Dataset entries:

-- ==== Sys2Proof/Laws/Units.lean ====
section
/-! SUPPORT. One spec lemma for the Decoder and one for the Encoder, and the reading of decoded instructions. -/

namespace Sys2Proof

/-- What `decode` can answer (R150), in the order of its checks (R151). -/
theorem decode_cases (rom : List Entry) (bytes : Bytes) (cursor : Nat) :
    (bytes.length ≤ cursor ∧ decode rom bytes cursor = .error (.truncatedInstruction 1 0)) ∨
    (∃ b rest, bytes.drop cursor = b :: rest ∧ lookupInstruction rom b = .error (.illegalOpcode b) ∧
      decode rom bytes cursor = .error (.illegalOpcode b)) ∨
    (∃ b rest m mode, bytes.drop cursor = b :: rest ∧ lookupInstruction rom b = .ok (m, mode) ∧
      rest.length < mode.operandSize ∧
      decode rom bytes cursor = .error (.truncatedInstruction mode.operandSize rest.length)) ∨
    (∃ b rest m mode, bytes.drop cursor = b :: rest ∧ lookupInstruction rom b = .ok (m, mode) ∧
      mode.operandSize ≤ rest.length ∧
      decode rom bytes cursor = .ok ⟨m, mode, rest.take mode.operandSize, 1 + mode.operandSize⟩) := by
  unfold decode
  cases hd : bytes.drop cursor with
  | nil => exact .inl ⟨List.drop_eq_nil_iff.mp hd, rfl⟩
  | cons b rest =>
    rcases lookupInstruction_cases rom b with ⟨-, hl⟩ | ⟨e, -, -, hl⟩
    · exact .inr (.inl ⟨b, rest, rfl, hl, by simp [hl]⟩)
    · by_cases hs : rest.length < e.mode.operandSize
      · exact .inr (.inr (.inl ⟨b, rest, _, _, rfl, hl, hs, by simp [hl, hs]⟩))
      · exact .inr (.inr (.inr ⟨b, rest, _, _, rfl, hl, by omega, by simp [hl, hs]⟩))

/-- What `encode` can answer (R100), in the order of its checks (R102). -/
theorem encode_cases (rom : List Entry) (m : Text) (mode : Mode) (ops : Bytes) :
    (∃ e, lookupOpcode rom m mode = .error e ∧ encode rom m mode ops = .error e) ∨
    (∃ op, lookupOpcode rom m mode = .ok op ∧ ops.length ≠ mode.operandSize ∧
      encode rom m mode ops = .error (.operandSizeMismatch mode.operandSize ops.length)) ∨
    (∃ op, lookupOpcode rom m mode = .ok op ∧ ops.length = mode.operandSize ∧ encode rom m mode ops = .ok (op :: ops)) := by
  unfold encode
  cases hl : lookupOpcode rom m mode with
  | error e => exact .inl ⟨e, rfl, rfl⟩
  | ok op =>
    by_cases hs : ops.length = mode.operandSize
    · exact .inr (.inr ⟨op, rfl, hs, by simp [hs]⟩)
    · exact .inr (.inl ⟨op, rfl, hs, by simp [hs]⟩)

/-- The number of operand bytes is 0, 1 or 2 (R62). -/
theorem Mode.operandSize_le (mode : Mode) : mode.operandSize ≤ 2 := by cases mode <;> decide

/-- An instruction carries as many operand bytes as its mode has (R62). -/
theorem Instr.operands_length (i : Instr) : i.operands.length = i.mode.operandSize := by cases i <;> rfl

/-- Reading an instruction's own triple gives the instruction. -/
@[simp] theorem Instr.ofTriple_triple (i : Instr) : Instr.ofTriple i.mnemonic i.mode i.operands = some i := by
  cases i <;> rfl

/-- An instruction is extension-only exactly when its mode is (R69). -/
theorem Instr.extOnly_eq (i : Instr) : i.extOnly = i.mode.isExt := by cases i <;> rfl

end Sys2Proof
end

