theorem decode_error_ne {rom : List Entry} {bytes : Bytes} {cursor : Nat} {e : BlockError}
    (h : decode rom bytes cursor = .error e) (d : Entry) : e ≠ .duplicateTableEntry d := by
  rcases decode_cases rom bytes cursor with ⟨-, hr⟩ | ⟨b, rest, -, -, hr⟩ | ⟨b, rest, m, mode, -, -, -, hr⟩ |
    ⟨b, rest, m, mode, -, -, -, hr⟩ <;> cases hr.symm.trans h <;> simp

namespace Machine

theorem resolveAddress_error_ne {mode : Mode} {operand : Word} {x y : Byte} {zp : Byte → Byte} {e : BlockError}
    (h : resolveAddress mode operand x y zp = .error e) (d : Entry) : e ≠ .duplicateTableEntry d := by
  rcases resolveAddress_cases mode operand x y zp with ⟨-, hr⟩ | ⟨-, a, hr⟩ <;> cases hr.symm.trans h
  simp

/-! ### Agreement with the table -/

/-- R122 to R124: a zero-page address is a byte with a zero high byte. -/
theorem setWidth_byte_lt (b : Byte) : (b.setWidth 16 : Word).toNat < 256 := by
  rw [BitVec.toNat_setWidth_of_le (by decide)]
  exact b.isLt

/-- R51, R121: the Resolver answers within its mode's bounds. -/
theorem resolveAddress_inBounds {mode : Mode} {operand : Word} {x y : Byte} {zp : Byte → Byte} {a : EffectiveAddress}
    (h : resolveAddress mode operand x y zp = .ok a) : addressInBounds mode a := by
  cases mode with
  | accumulator | implied | immediate | relative | indirect => cases h
  | zeroPage | zeroPageX | zeroPageY =>
    cases h
    exact ⟨rfl, fun _ => ⟨setWidth_byte_lt _, rfl⟩, fun _ => rfl⟩
  | absolute | indirectX =>
    cases h
    exact ⟨rfl, by simp, fun _ => rfl⟩
  | absoluteX | absoluteY | indirectY => exact ⟨rfl, by simp, by simp⟩

/-- A port's answer agrees with the table where the unit's result does and its error is not construction's. -/
theorem Response.ofResult_agrees {rom : List Entry} {α : Type} {f : α → Response} {result : Except BlockError α}
    (hok : ∀ a, result = .ok a → (f a).Agrees rom)
    (herror : ∀ e, result = .error e → ∀ d, e ≠ .duplicateTableEntry d) : (Response.ofResult f result).Agrees rom := by
  cases result with
  | ok a => exact hok a rfl
  | error e => exact herror e rfl

theorem lookupOpcode_agrees (rom : List Entry) (m : Text) (mode : Mode) :
    (Response.ofResult .opcode (lookupOpcode rom m mode)).Agrees rom := by
  refine Response.ofResult_agrees (fun op h => ?_) fun e => lookupOpcode_error_ne
  obtain ⟨e, he, -, -, ho⟩ := lookupOpcode_eq_ok h
  exact ⟨e, he, ho⟩

theorem lookupInstruction_agrees (rom : List Entry) (b : Byte) :
    (Response.ofResult (fun e => .entry e.1 e.2) (lookupInstruction rom b)).Agrees rom := by
  refine Response.ofResult_agrees (fun pair h => ?_) fun e => lookupInstruction_error_ne
  rcases lookupInstruction_cases rom b with ⟨-, hr⟩ | ⟨e, he, -, hr⟩ <;> cases hr.symm.trans h
  exact ⟨e, he, rfl, rfl⟩

theorem encode_agrees (rom : List Entry) (m : Text) (mode : Mode) (ops : Bytes) :
    (Response.ofResult .encoded (encode rom m mode ops)).Agrees rom := by
  refine Response.ofResult_agrees (fun bytes h => ?_) fun e => encode_error_ne
  obtain ⟨e, he, rfl, hs⟩ := encode_eq_ok h
  exact ⟨e, he, rfl, by rw [List.length_cons, hs, Nat.add_comm]⟩

theorem decode_agrees (rom : List Entry) (bytes : Bytes) (cursor : Nat) :
    (Response.ofResult .decoded (decode rom bytes cursor)).Agrees rom := by
  refine Response.ofResult_agrees (fun d h => ?_) fun e => decode_error_ne
  obtain ⟨e, he, hd, hl, -⟩ := decode_eq_ok h
  exact ⟨e, he, by rw [hd], by rw [hd], hl, by rw [hd]⟩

Your assignment - Across the data, count every line where the string "simp" turns up, then write only that count.

Response area - 10